PALO ALTO, Calif., April 17, 2023 (GLOBE NEWSWIRE) — Vincerx Pharma, Inc. (Nasdaq: VINC), a biopharmaceutical company aspiring to address the unmet medical needs of patients with cancer through paradigm-shifting therapeutics, today presented a poster of preclinical data on novel integrin αvβ3-targeted small molecule drug conjugates (SMDCs) at the American Association for Cancer Research (AACR) Annual Meeting.

Vincerx’s next-generation modular bioconjugation platform is designed to effectively target tumors with different modalities, including SMDCs and antibody-drug conjugates (ADCs). Our next-generation bioconjugation technology overcomes many of the known challenges of first-generation conjugation platforms and has shown increased safety and efficacy in relevant whole animal models. The platform consists of novel linker chemistries for tumor specific payload release; a toolbox of potent payload classes with novel modes of action to address a broad range of cancer targets; and tunable features that allow for optimization of the payload’s physiochemical profile to match target tumor biology.

“The preclinical data presented at AACR demonstrate our ability to synthesize and characterize novel SMDCs,” said Ahmed Hamdy M.D., Chief Executive Officer of Vincerx. “The data showed high elastase-dependent potency and cytotoxicity across several cancer cell lines. Furthermore, the data demonstrate excellent plasma stability in rats with low plasma clearance from several αvβ3 conjugates.”

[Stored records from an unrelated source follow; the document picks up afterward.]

theorem readExchange_probed (a : Byte) (s : State) : State.Probed s (readExchange a s).2 :=
  (readExchange_exchanged a s).probed

theorem probe_probed (f : Bytes) (s : State) : State.Probed s (probe f s).2 := by
  rw [probe_eq]
  split
  · exact (scanselExchange_probed f s).trans (readExchange_probed _ _)
  · exact scanselExchange_probed f s

/-- The message of a step, after the probe, with the CMD port and the VDS table as they may stand. -/
theorem State.Probed.scanMessage_eq (h : State.Probed s u) :
    u.scanMessage = { u with
      evts := if s.listener then s.evts ++ [.onScanMessage (Config.scanMessageText s.free)] else s.evts
      free := s.free + 1 } := by
  unfold State.scanMessage
  rw [State.emit_eq, h.evts, h.free, h.listener]
  rfl

end

/-! ## Nodes left (R439) -/

/-- The nodes of a tree of `h` levels, eleven children each. -/
def subtreeNodes : Nat → Nat
  | 0 => 0
  | h + 1 => 1 + 11 * subtreeNodes h

/-- The nodes under the later siblings of the nibbles before position `n`. -/
def siblingNodes (n : Nat) (value : List Nat) : Nat :=
  ∑ k ∈ Finset.range n, (10 - value.getD k 0) * subtreeNodes (8 - k)

/-- The nodes a scan may still visit, the present one included. -/
def Scanner.remaining (sc : Scanner) : Nat := subtreeNodes (8 - sc.pos) + siblingNodes (sc.pos + 1) sc.value

theorem siblingNodes_succ (n : Nat) (value : List Nat) :
    siblingNodes (n + 1) value = siblingNodes n value + (10 - value.getD n 0) * subtreeNodes (8 - n) :=
  Finset.sum_range_succ _ n

theorem siblingNodes_congr {n : Nat} {v w : List Nat} (h : ∀ k, k < n → v.getD k 0 = w.getD k 0) :
    siblingNodes n v = siblingNodes n w :=
  Finset.sum_congr rfl fun k hk => by rw [h k (Finset.mem_range.mp hk)]

/-- A level more is the node itself and eleven subtrees. -/
theorem subtreeNodes_down {p : Nat} (h : p < 8) : subtreeNodes (8 - p) = 1 + 11 * subtreeNodes (8 - (p + 1)) := by
  obtain ⟨k, hk⟩ : ∃ k, 8 - p = k + 1 := ⟨7 - p, by omega⟩
  rw [hk, show 8 - (p + 1) = k by omega, subtreeNodes]

/-- The nibble at `p` raised by one leaves one subtree less. -/
theorem siblingNodes_raised {p : Nat} {v w : List Nat} (hbelow : ∀ k, k < p → w.getD k 0 = v.getD k 0)
    (hp : w.getD p 0 = v.getD p 0 + 1) (hle : v.getD p 0 + 1 ≤ 10) :
    subtreeNodes (8 - p) + siblingNodes (p + 1) w = siblingNodes (p + 1) v := by
  rw [siblingNodes_succ, siblingNodes_succ, siblingNodes_congr hbelow, hp,
    show 10 - v.getD p 0 = (10 - (v.getD p 0 + 1)) + 1 by omega, Nat.add_mul]
  omega

section
variable {sc : Scanner}

theorem Scanner.remaining_pos (h : sc.pos ≤ 7) : 0 < sc.remaining := by
  rw [Scanner.remaining, subtreeNodes_down (by omega)]
  omega

/-- No scan has more nodes to visit than `Σ 11^k` for `k` from 1 to 8. -/
theorem nodes_le {p : Nat} (value : List Nat) (h : p ≤ 7) :
    subtreeNodes (8 - p) + siblingNodes (p + 1) value ≤ scanBound := by
  induction p with
  | zero =>
    have hle : (10 - value.getD 0 0) * subtreeNodes 8 ≤ 10 * subtreeNodes 8 := Nat.mul_le_mul_right _ (Nat.sub_le _ _)
    have hnodes : subtreeNodes 8 = 21435888 := rfl
    rw [siblingNodes_succ]
    show subtreeNodes 8 + (0 + (10 - value.getD 0 0) * subtreeNodes 8) ≤ 235794768
    omega
  | succ p ih =>
    have ih := ih (by omega)
    have hle : (10 - value.getD (p + 1) 0) * subtreeNodes (8 - (p + 1)) ≤ 10 * subtreeNodes (8 - (p + 1)) :=
      Nat.mul_le_mul_right _ (Nat.sub_le _ _)
    rw [subtreeNodes_down (by omega)] at ih
    rw [siblingNodes_succ (p + 1)]
    omega
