-- ==== Sys2Proof/Machine/Decompose.lean ====
section
/-! DEFINITION. The decomposer and DECOMP (spec/41_decompose.md R120 to R127). -/

namespace Sys2Proof.Machine

/-- A decomposed word: sign, magnitude, power of two and class (41_decompose.md R124, R125). -/
structure Decomposition where
  neg : Bool
  mag : Nat
  exp : Int
  cls : NumClass
deriving DecidableEq, Repr

/-- `Decompose` of a fixed-point word; the exponent is minus the effective count (R124). -/
def decomposeFixed (d : Descriptor) (raw : Nat) : Decomposition :=
  let iv := fixedInt d raw
  { neg := decide (iv < 0), mag := iv.natAbs, exp := -(d.fracBits : Int), cls := fixedClass d raw }

/-- `Decompose` of a float word (R125). -/
def decomposeFloat (d : Descriptor) (raw : Nat) : Decomposition :=
  let cls := floatClass d raw
  match cls with
  | .normal =>
    { neg := signField d raw, mag := mantField d raw + 2 ^ d.mantBits,
      exp := (expField d raw : Int) - d.bias - d.mantBits, cls := cls }
  | .infinity => { neg := signField d raw, mag := 0, exp := 0, cls := cls }
  | .nan => { neg := signField d raw, mag := 0, exp := 0, cls := cls }
  | _ =>
    { neg := signField d raw, mag := mantField d raw,
      exp := 1 - (d.bias : Int) - d.mantBits, cls := cls }

/-- `Decompose(raw, d)` (R124, R125). -/
def decompose (d : Descriptor) (raw : Nat) : Decomposition :=
  match d.kind with
  | .fixed => decomposeFixed d raw
  | .float => decomposeFloat d raw

/-- The decomposition registers take a decomposition: DS the sign, DM the magnitude, DE the 256-bit
two's complement of the power (R126). -/
def writeDecomposition (s : State) (x : Decomposition) : State :=
  ((s.withDs (BitVec.ofBool x.neg)).withDm (BitVec.ofNat 256 x.mag)).withDe (BitVec.ofInt 256 x.exp)

/-- DECOMP: decompose `A[W-1:0]` into DS, DM and DE (R126). -/
def execDecomp (src : Descriptor) (s : State) : Host.Outcome State Fault Refusal :=
  if src.valid then
    let x := decompose src (rawView src s.a)
    .next (complete (writeDecomposition s x) x.cls .none)
  else .next (raise s .config .none)

end Sys2Proof.Machine
end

Dr. Hamdy continued, “Based on these results, the large scope of potential payloads and tolerated conjugation chemistries gives rise to a versatile strategy for selective delivery of payloads to the tumor microenvironment that does not require the tumor target to internalize. Furthermore, these encouraging results demonstrate the extensive scientific expertise of the Vincerx team and our commitment to discovering and developing paradigm-shifting conjugates for patients with cancer. We are excited about the potential expansion of our bioconjugation platform and continue to evaluate linker variations with in vivo studies across different payload classes.”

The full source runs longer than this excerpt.